The above chart captures the essence of what I've been talking about without the benefit of numbers. I don't know what took me so long to do the math. Anyway I'm going to excerpt a big chunk of text from the The Tax Foundation:
To put the Obama plan in context, it is important to understand how divided America's tax burden already is between a large group of Americans who pay little or nothing and a shrinking group of upper-income taxpayers who shoulder the lion's share of the burden. For example:
* In 1999, about 30 million tax filers had no income tax liability after taking advantage of their credits and deductions. By 2006, the number of non-payers had grown to nearly 44 million, one-third of all income tax filers.
* According to the Congressional Budget Office, in 2005, the top 20 percent of households paid 86.3 percent of income taxes while the bottom 80 percent paid a collective 13.7 percent of the income tax burden. The top 1 percent of households paid 38.8 percent of income taxes.
* Looking at all federal taxes, in 1990, the bottom 80 percent of households paid 42 percent of the tax burden while the top 1 percent of households paid about 16 percent. By 2005, the share of all federal taxes paid by the bottom 80 percent of households had fallen to 31 percent, while the share paid by the wealthiest households had risen to nearly 28 percent.

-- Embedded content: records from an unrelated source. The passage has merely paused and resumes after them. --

-- ==== Sys2Proof/Machine/Fields.lean ====
section
/-!
DEFINITION. Machine/Fields.lean: the I/O addresses of the registers and the bit places of their fields, one
constant each, as the register tables of the chapters give them (the rule is named at each register).
A register array takes its index `i`.
-/

namespace Sys2Proof.Machine

/-- A field of an I/O register: the register's I/O address, the field's lowest bit and its width. -/
structure Field where
  addr  : Nat
  lo    : Nat
  width : Nat
deriving DecidableEq, Repr

namespace R
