/-! ### Region writes (R192) -/

/-- Contacts that captured a changed region lose their capture, and CT_RGOCC shows it free (R182, R192). -/
def Dev.loseRegion (d : Dev) (k : Nat) : Dev :=
  if d.ct.contacts.any (fun (c : Contact) => c.region == some k) then
    let d : Dev := { d with ct := { d.ct with contacts := d.ct.contacts.map (fun (c : Contact) =>
      if c.region = some k then { c with region := none, lost := true, keyIn := false } else c) } }
    d.setReg R.CT_RGOCC (word (rgoccOf d.ct.contacts))
  else d

/-- The cause of R183 that region values (RGX, RGY, RGC) meet, if the region is enabled. -/
def Dev.regionCause (d : Dev) (x y c : Word) : Option Nat :=
  let (ex, ey) := if d.is R.ACQ_ORIENT_SWAPXY then (d.extY, d.extX) else (d.extX, d.extY)
  let x0 := x.toNat % 65536
  let x1 := x.toNat / 65536
  let y0 := y.toNat % 65536
  let y1 := y.toNat / 65536
  if !bitOf c.toNat 0 then none
  else if x1 < x0 ∨ y1 < y0 then some 1
  else if ex < x1 ∨ ey < y1 then some 2
  else if c.toNat / 2 % 4 = 3 then some 3 else none

end Sys2Proof.Machine
end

* A recent Tax Foundation study found that in 2004, the nation's tax and spending policies redistributed more than $1 trillion in income from the top 40 percent of American households to the bottom 60 percent of households.
Ouch. I've been looking for some facts to support rhetoric 'soak the rich', but it turns out to be worse than I thought. Not that I'm so rich that I'm going to get soaked, but this is just punitive.